Accurate On Device Bug Reporting for Android Applications

Team Members: Kevin Moran, Carlos Bernal-Cárdenas, Richard Bonett, Brendan Otten, Daniel Park & Denys Poshyvanyk

College of William & Mary --- SEMERU

 
 

Purpose

This project was created by the Software Engineering Maintenance and Evolution Research Unit (SEMERU) at the College of William & Mary, under the supervision of Dr.

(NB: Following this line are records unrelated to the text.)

@[simp] theorem State.setSettings_power : (s.setSettings v).power = s.power := rfl
@[simp] theorem State.setSettings_settings : (s.setSettings v).settings = v := rfl
@[simp] theorem State.setSettings_image : (s.setSettings v).image = s.image := rfl
@[simp] theorem State.setSettings_saving : (s.setSettings v).saving = s.saving := rfl
@[simp] theorem State.setSettings_causes : (s.setSettings v).causes = s.causes := rfl
@[simp] theorem State.setSettings_inputs : (s.setSettings v).inputs = s.inputs := rfl
@[simp] theorem State.setSettings_ladders : (s.setSettings v).ladders = s.ladders := rfl
@[simp] theorem State.setSettings_stations : (s.setSettings v).stations = s.stations := rfl
@[simp] theorem State.setSettings_turn : (s.setSettings v).turn = s.turn := rfl
@[simp] theorem State.setSettings_contactTrackers : (s.setSettings v).contactTrackers = s.contactTrackers := rfl
@[simp] theorem State.setSettings_ladderTrackers : (s.setSettings v).ladderTrackers = s.ladderTrackers := rfl
@[simp] theorem State.setSettings_stationTrackers : (s.setSettings v).stationTrackers = s.stationTrackers := rfl
@[simp] theorem State.setSettings_circuits : (s.setSettings v).circuits = s.circuits := rfl
@[simp] theorem State.setSettings_ramps : (s.setSettings v).ramps = s.ramps := rfl
@[simp] theorem State.setSettings_frameCount : (s.setSettings v).frameCount = s.frameCount := rfl
@[simp] theorem State.setSettings_refresh : (s.setSettings v).refresh = s.refresh := rfl
@[simp] theorem State.setSettings_mains : (s.setSettings v).mains = s.mains := rfl
@[simp] theorem State.setSettings_zones : (s.setSettings v).zones = s.zones := rfl
@[simp] theorem State.setSettings_flags : (s.setSettings v).flags = s.flags := rfl
@[simp] theorem State.setSettings_enables : (s.setSettings v).enables = s.enables := rfl
@[simp] theorem State.setSettings_framer : (s.setSettings v).framer = s.framer := rfl
@[simp] theorem State.setSettings_requests : (s.setSettings v).requests = s.requests := rfl
@[simp] theorem State.setSettings_replySlot : (s.setSettings v).replySlot = s.replySlot := rfl
@[simp] theorem State.setSettings_carrying : (s.setSettings v).carrying = s.carrying := rfl
@[simp] theorem State.setSettings_ahead : (s.setSettings v).ahead = s.ahead := rfl
@[simp] theorem State.setSettings_sending : (s.setSettings v).sending = s.sending := rfl
@[simp] theorem State.setSettings_reports : (s.setSettings v).reports = s.reports := rfl
@[simp] theorem State.setSettings_lost : (s.setSettings v).lost = s.lost := rfl
@[simp] theorem State.setSettings_silence : (s.setSettings v).silence = s.silence := rfl
@[simp] theorem State.setSettings_draws : (s.setSettings v).draws = s.draws := rfl
@[simp] theorem State.setSettings_pending : (s.setSettings v).pending = s.pending := rfl

end

/-! ## setTracker -/

section
variable (src : Source) (v : Tracker) (s : State)

@[simp] theorem State.setTracker_power : (s.setTracker src v).power = s.power := by cases src <;> rfl
@[simp] theorem State.setTracker_settings : (s.setTracker src v).settings = s.settings := by cases src <;> rfl
@[simp] theorem State.setTracker_image : (s.setTracker src v).image = s.image := by cases src <;> rfl
@[simp] theorem State.setTracker_saving : (s.setTracker src v).saving = s.saving := by cases src <;> rfl
@[simp] theorem State.setTracker_causes : (s.setTracker src v).causes = s.causes := by cases src <;> rfl
@[simp] theorem State.setTracker_inputs : (s.setTracker src v).inputs = s.inputs := by cases src <;> rfl
@[simp] theorem State.setTracker_ladders : (s.setTracker src v).ladders = s.ladders := by cases src <;> rfl
@[simp] theorem State.setTracker_stations : (s.setTracker src v).stations = s.stations := by cases src <;> rfl
@[simp] theorem State.setTracker_turn : (s.setTracker src v).turn = s.turn := by cases src <;> rfl
@[simp] theorem State.setTracker_circuits : (s.setTracker src v).circuits = s.circuits := by cases src <;> rfl
@[simp] theorem State.setTracker_ramps : (s.setTracker src v).ramps = s.ramps := by cases src <;> rfl
@[simp] theorem State.setTracker_frameCount : (s.setTracker src v).frameCount = s.frameCount := by cases src <;> rfl
@[simp] theorem State.setTracker_refresh : (s.setTracker src v).refresh = s.refresh := by cases src <;> rfl
@[simp] theorem State.setTracker_mains : (s.setTracker src v).mains = s.mains := by cases src <;> rfl
@[simp] theorem State.setTracker_zones : (s.setTracker src v).zones = s.zones := by cases src <;> rfl
@[simp] theorem State.setTracker_flags : (s.setTracker src v).flags = s.flags := by cases src <;> rfl
@[simp] theorem State.setTracker_enables : (s.setTracker src v).enables = s.enables := by cases src <;> rfl
@[simp] theorem State.setTracker_framer : (s.setTracker src v).framer = s.framer := by cases src <;> rfl
@[simp] theorem State.setTracker_requests : (s.setTracker src v).requests = s.requests := by cases src <;> rfl
@[simp] theorem State.setTracker_replySlot : (s.setTracker src v).replySlot = s.replySlot := by cases src <;> rfl
@[simp] theorem State.setTracker_carrying : (s.setTracker src v).carrying = s.carrying := by cases src <;> rfl
@[simp] theorem State.setTracker_ahead : (s.setTracker src v).ahead = s.ahead := by cases src <;> rfl
@[simp] theorem State.setTracker_sending : (s.setTracker src v).sending = s.sending := by cases src <;> rfl
@[simp] theorem State.setTracker_reports : (s.setTracker src v).reports = s.reports := by cases src <;> rfl
@[simp] theorem State.setTracker_lost : (s.setTracker src v).lost = s.lost := by cases src <;> rfl
@[simp] theorem State.setTracker_silence : (s.setTracker src v).silence = s.silence := by cases src <;> rfl
@[simp] theorem State.setTracker_draws : (s.setTracker src v).draws = s.draws := by cases src <;> rfl
@[simp] theorem State.setTracker_pending : (s.setTracker src v).pending = s.pending := by cases src <;> rfl

@[simp] theorem State.tracker_setTracker_self : (s.setTracker src v).tracker src = v := by
  cases src <;> simp [State.setTracker, State.tracker]

end

theorem State.tracker_setTracker_ne {src other : Source} (v : Tracker) (s : State) (h : src ≠ other) :
    (s.setTracker src v).tracker other = s.tracker other := by
  cases src <;> cases other <;> simp only [State.setTracker, State.tracker, Table.get_set] <;> split <;>
    simp_all [Table.get_set]

/-- A tracker after one tracker is replaced. -/
theorem State.tracker_setTracker (src other : Source) (v : Tracker) (s : State) :
    (s.setTracker src v).tracker other = if src = other then v else s.tracker other := by
  by_cases h : src = other
  · subst h; simp
  · simp [h, State.tracker_setTracker_ne v s h]

/-- A state whose trackers and other fields are the same is the same. -/
theorem State.setTracker_tracker (src : Source) (s : State) : s.setTracker src (s.tracker src) = s := by
  cases src <;> simp [State.setTracker, State.tracker]

/-! ## Trackers do not depend on the other fields -/

theorem State.tracker_congr {s t : State} (h1 : t.contactTrackers = s.contactTrackers)
    (h2 : t.ladderTrackers = s.ladderTrackers) (h3 : t.stationTrackers = s.stationTrackers) (src : Source) :
    t.tracker src = s.tracker src := by
  cases src <;> simp [State.tracker, h1, h2, h3]

end Sys2Proof.Machine
end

Denys Poshyvanyk.  The major goal of the ODBR project is to provide a practical automated bug-reporting tool to developers that is capable accurately recording and replaying a set of actions that will reproduce a bug that surfaces in a mobile application directly on a physical or virtual Android device.

Video Demonstration

Publications

  • On-Device Bug Reporting for Android Applications
    ‣ Kevin Moran, Richard Bonnet, Carlos Bernal-Cárdenas, Brendan Otten, Daniel Park, and Denys Poshyvanyk
    ‣ Proceedings of 4th IEEE/ACM International Conference on Mobile Software Engineering and Systems (MOBILESoft'17), Tool Demos and Mobile Apps Track, Buenos Aires, Argentina, May 22-23, 2017 (44% Acceptance Rate)
    ‣ [pdf software | slides]

ODBR is Open Source!

We have made the code of the ODBR open source, hosted on Gitlab.  Code for the Java Web App will be coming soon. 

Please considering contributing via the button below!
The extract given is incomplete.